**TASK REQUIREMENTS**
Give the count of lines below that include the word "clears", and say nothing else.
+ + + + +
-- ==== Sys2Proof/Syntax.lean ====
section
/-! DEFINITION. The instructions and events of the opcode table, one constructor for each of its 262 rows: a word row carries the fields of its form (R115), an event names the unit it concerns. -/

namespace Sys2Proof
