-- ==== Sys2Proof/Machine/State/Core.lean ====
section
/-! DEFINITION. The state of a team and a core: scratch, timelines, barriers, operations in flight, caches, function registers, the tensor array and copy channels. -/

namespace Sys2Proof.Machine

/-- One engine command or `tl.sig` of a timeline (R231): its value, and whether its own effects are complete. -/
structure TlCmd where
  val  : Nat
  done : Bool
deriving DecidableEq, Repr

/-- A timeline (R231): the values of commands not yet complete in order are kept with their own state. -/
structure Timeline where
  assigned  : Nat
  completed : Nat
  failv     : Nat
  pending   : List TlCmd
deriving DecidableEq, Repr

/-- A waiter on a full/empty word (R90, R91): the thread, whether for `ld.fe`, and the clock it parked in. -/
structure FeWaiter where
  part : Nat
  slot : Nat
  ld   : Bool
  at_  : Nat
  tid  : Nat
deriving DecidableEq, Repr

/-- A full/empty word of scratch that is not in its start state (R90, R91): full bit, the thread it is reserved
for, and its waiters oldest first. -/
structure FeWord where
  addr     : Nat
  full     : Bool
  reserved : Option (Nat × Nat)
  waiters  : List FeWaiter
deriving DecidableEq, Repr

/-- A team on a core (R11-R15, R45, R47). -/
structure Team where
  core     : Nat
  slot     : Nat
  /-- The thread slots of the team, as partition and slot, which it keeps until it retires (R13, R41). -/
  slots    : List (Nat × Nat)
  ctx      : Nat
  gid      : Nat
  index    : Nat
  size     : Nat
  sgLog    : Nat
  frame    : Nat
  packW    : Nat
  scratchBytes : Nat
  scalars  : List Word
  fs       : List DWord
  am       : List Word
  /-- `am` registers that an `amclr` of this clock zeroes in the next (R223). -/
  amClear  : List Nat
  /-- Scratch bytes written since the start; every other byte is a free value (R47). -/
  scratch  : List (Nat × Byte)
  scratchSeed : Nat
  /-- Scratch entries of 32 bytes that are poisoned (R320, R352). -/
  badScratch : List Nat
  fe       : List FeWord
  tls      : List Timeline
  /-- Pending handle pairs: even scalar, timeline, value (R233). -/
  tags     : List (Nat × Nat × Nat)
  /-- Engine arrivals (R239): barrier, timeline, value. -/
  engArr   : List (Nat × Nat × Nat)
  /-- Threads filed so far by TEAM_START, and the clock the first may be filed (R309). -/
  started  : Nat
  startAt  : Nat
  preloads : List (Nat × DWord)
  /-- A preload fault holds the start (R320). -/
  heldTok  : Option Nat
  /-- Grids launched by its threads that have not retired (R13). -/
  children : List Nat
  /-- The reuse latch (R213): A rows, M, K, FMT. -/
  reuse    : Option (List (List Word) × Nat × Nat × Nat)
  pair     : Bool
deriving DecidableEq, Repr

/-- A destination register of an operation. -/
inductive Dest where
  | v (slot n : Nat)
  | s (team n : Nat)
  | p (slot n : Nat)
deriving DecidableEq, Repr

/-- What an operation in flight is. -/
inductive OpKind where
  /-- A flagged result already computed (R34). -/
  | result
  | load
  | store
  | atomic (op : Nat)
  | reduction (op : Nat)
  | localLoad
  | localStore
  /-- `ld.fe` and `st.fe` waiting for the release half (R171). -/
  | fullEmpty (ld : Bool)
  /-- A fence (R103); `sc` is the sequentially consistent form. -/
  | fence (sc : Bool)
  /-- The release of a barrier arrival (R132). -/
  | arrive (b : Nat)
  /-- A spill store or refill load of the return stack (R126). -/
  | spill
  | refill
  /-- The packet read of a `launch` (R134); `pd` is the status predicate. -/
  | launch (pd : Nat)
  /-- `fnsync` on a register (R188): the loads and pins it waits for. -/
  | fnsync (reg : Nat)
  /-- The release of an engine command or `tl.sig` (R104, R244). -/
  | engine
  /-- A prefetch (R173). -/
  | prefetch
  /-- `fe.set`, after the acquires before it (R171). -/
  | feSet (full : Bool)
  /-- A store of a patch save, or a load of an `nret`: the registers of the record or its predicates (R297, R298). -/
  | patchSave
  | patchLoad
  /-- `ctl.wr` of a control register, after its release (R290). -/
  | ctlWr (n : Nat)
deriving DecidableEq, Repr

/-- Where an operation in flight is. -/
inductive Stage where
  /-- Held by its own release or by an earlier acquire (R102), or in the line queue (R168). -/
  | queued
  /-- On the die-to-die link, in a direction (R94). -/
  | link (dir : Nat)
  | slice (n : Nat)
  /-- Read from memory by a controller for a miss; `ready` when the data are back. -/
  | memory (pc : Nat) (ready : Bool)
  | inkwell (g : Nat)
  | host
  /-- Performed; the result has not landed or the acknowledgement not arrived. -/
  | done
  /-- A timed-out host read kept as a replay entry on a token (R356). -/
  | replay (token : Nat)
deriving DecidableEq, Repr

/-- An operation in flight: a global or local access, or a flagged result (R34, R102, R168). -/
structure Op where
  id      : Nat
  word    : Nat
  part    : Nat
  slot    : Nat
  team    : Nat
  ctx     : Nat
  kind    : OpKind
  stage   : Stage
  /-- Translated; a spill or refill may wait for its walk (R274). -/
  xlated  : Bool
  pc      : DWord
  va      : DWord
  pa      : Nat
  loc     : Nat
  ink     : Bool
  size    : Nat
  col     : Nat
  data    : List Byte
  data2   : List Byte
  order   : Nat
  scope   : Nat
  policy  : Nat
  md      : Nat
  dest    : List Dest
  vals    : List Word
  preds   : List (Nat × Bool)
  flag    : Option Nat
  /-- The 32-byte line read, to install in L1; `noInstall` by R83. -/
  line    : List Byte
  noInstall : Bool
  bypass  : Bool
  pins    : List (Nat × Nat)
  poisoned : Bool
  /-- The place of a load's or store's performing among those of the device, from which its line's age in L1 follows (R83, R100; the model's own). -/
  perf    : Nat
  /-- Class and code of a fault that its read met after issue (R134, R319). -/
  fault   : Option (Nat × Nat)
  /-- Further slots whose flags the landing clears: the other threads of an `lds` (R167). -/
  also    : List Nat
  /-- Clock of issue, clock the present hop began, the clocks of the eight hops, and whether it is sampled (R370, R371). -/
  stampAt : Nat
  since   : Nat
  hops    : List Nat
  sampled : Bool
  /-- The issuing thread's GINDEX (R371), and the token whose parked threads its landing releases (R356). -/
  gindex  : Nat
  wakes   : Option Nat
deriving DecidableEq, Repr

/-- A line of L1 (R81), newest first in the list. -/
structure L1Line where
  line : Nat
  data : List Byte
deriving DecidableEq, Repr

/-- A TLB entry (R95, R314, R318): the virtual page base, log2 of its size, the physical page and the leaf's bits. -/
structure TlbEntry where
  ctx   : Nat
  va    : Nat
  log   : Nat
  pa    : Nat
  leaf  : DWord
  dirty : Bool
deriving DecidableEq, Repr

/-- One copy of a function register (R175-R177): the descriptor's bytes, generation, R177 code, valid. -/
structure FnCopy where
  image : List Byte
  gen   : BitVec 32
  code  : Nat
  valid : Bool
deriving DecidableEq, Repr

/-- A function register: two copies and which is active (R175, R326). -/
structure FnReg where
  copy0  : FnCopy
  copy1  : FnCopy
  active : Bool
deriving DecidableEq, Repr

/-- An `fnld` in flight (R185): register, the descriptor's address and the bytes of it read so far, the threads whose flags it clears
(its reader first), and the image once it has been read whole. -/
structure FnLoad where
  id    : Nat
  reg   : Nat
  ctx   : Nat
  addr  : DWord
  got   : List Byte
  part  : Nat
  slots : List Nat
  flag  : Nat
  image : Option (List Byte)
  /-- The first clock of the writing of the inactive copy (R185). -/
  since : Option Nat
  /-- A preload of a team (R191). -/
  team  : Option Nat
  /-- The word as a resume point (R356), and as a place where a fault is raised (R295). -/
  at_   : Target
  trap  : TrapAt
deriving DecidableEq, Repr

/-- An array instruction issued on a core (R209, R226). -/
structure ArrayOp where
  id     : Nat
  /-- The issuing core: the follower of a pair queues on its leader (R209). -/
  core   : Nat
  word   : DWord
  /-- The word as a resume point (R221), as a place where a fault is raised (R295), and its clock of issue (R209). -/
  at_    : Target
  trap   : TrapAt
  issued : Nat
  ctx    : Nat
  team   : Nat
  part   : Nat
  slot   : Nat
  slots  : List Nat
  flag   : Nat
  /-- Operand values read at issue: D, A, B, C. -/
  d      : DWord
  a      : DWord
  b      : DWord
  c      : Word
  /-- The clock it started and whether its effect has been made since, its duration, and what it reports at retirement: census counts, the
  `am` register and the report that commits to it (R209, R221, R222, R224, R227). -/
  started : Option Nat
  made   : Bool
  dur    : Nat
  counts : List Nat
  am     : Option Nat
  amNan  : Bool
  amMag  : Nat
deriving DecidableEq, Repr

/-- A queued or running engine command (R228-R241). -/
structure Command where
  id     : Nat
  core   : Nat
  team   : Nat
  ctx    : Nat
  gid    : Nat
  part   : Nat
  slot   : Nat
  relId  : Nat
  word   : DWord
  tl     : Nat
  val    : Nat
  shp    : DWord
  crd    : List Word
  fmtSlot : DWord
  /-- 0 queued, 1 at the head holding for its sequence word, its cluster or its peers, 2 started or posted, 3 delivered. -/
  phase  : Nat
  recs   : List (List Byte)
  /-- Element positions delivered or passed so far, and their bytes that no acknowledgement covers yet (R92, R105). -/
  pos    : Nat
  unacked : Nat
  /-- Clock of the next read of the sequence word; 0 while a read is in progress (R238). -/
  pollAt : Nat
  /-- The fault token a paused channel waits on, and whether it stands at a checkpoint (R245, R320). -/
  paused : Option Nat
  pausing : Bool
  failed : Bool
  /-- Number of the collective in its group (R240). -/
  num    : Nat
deriving DecidableEq, Repr

/-- A copy channel (R92, R318): fill pointer, queue, head first, and the translations of its pages, the last used first. -/
structure Chan where
  key   : ChanKey
  fill  : BitVec 64
  queue : List Command
  /-- Commands that have delivered their last byte and whose writes are being acknowledged (R236). -/
  acking : List Command
  pages : List TlbEntry
deriving DecidableEq, Repr

/-- Census counts of a site (R224): object, offset of the word, the four counts. -/
structure Census where
  ctx   : Nat
  obj   : Nat
  site  : DWord
  nan   : BitVec 32
  inf   : BitVec 32
  sat   : BitVec 32
  under : BitVec 32
deriving DecidableEq, Repr

/-- A core (R49, R81, R90, R95, R175, R203, R209, R287, R321, R326, R369). -/
structure Core where
  idx      : Nat
  ctx      : Option Nat
  lastCtx  : Option Nat
  ops      : List Op
  l1       : List L1Line
  tlb1     : List TlbEntry
  tlb2     : List TlbEntry
  fns      : List FnReg
  loads    : List FnLoad
  /-- The team slot that holds the array, whether as a pair, and whether the core is the follower (R203). -/
  resv     : Option (Nat × Bool)
  follower : Bool
  /-- An `mrel` waits for the team's earlier matrix instructions (R203). -/
  releasing : Option (Nat × Nat)
  /-- Accumulation buffer words written since the grant; every other word is a free value (R204). -/
  acc      : List (Nat × Word)
  /-- The context and the count that the free words of the buffer are drawn with. -/
  accSeed  : Nat × Nat
  /-- Words of the buffer that are poisoned (R221, R352). -/
  accBad   : List Nat
  array    : List ArrayOp
  /-- Array-busy clocks counted in the current window (R387). -/
  busy     : Nat
  census   : List Census
  /-- The selectors have stopped for a pre-emption (R328), and the core has halted. -/
  halting  : Bool
  halted   : Bool
  /-- The clock of the drain deadline (R328). -/
  drainAt  : Nat
  /-- Trace records of 32 bytes and journey records of 64 that wait to be written (R369, R371). -/
  trace    : List (List Byte)
  journey  : Nat
deriving DecidableEq, Repr

end Sys2Proof.Machine
end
+ + + + +
**WRITTEN REPLY**
2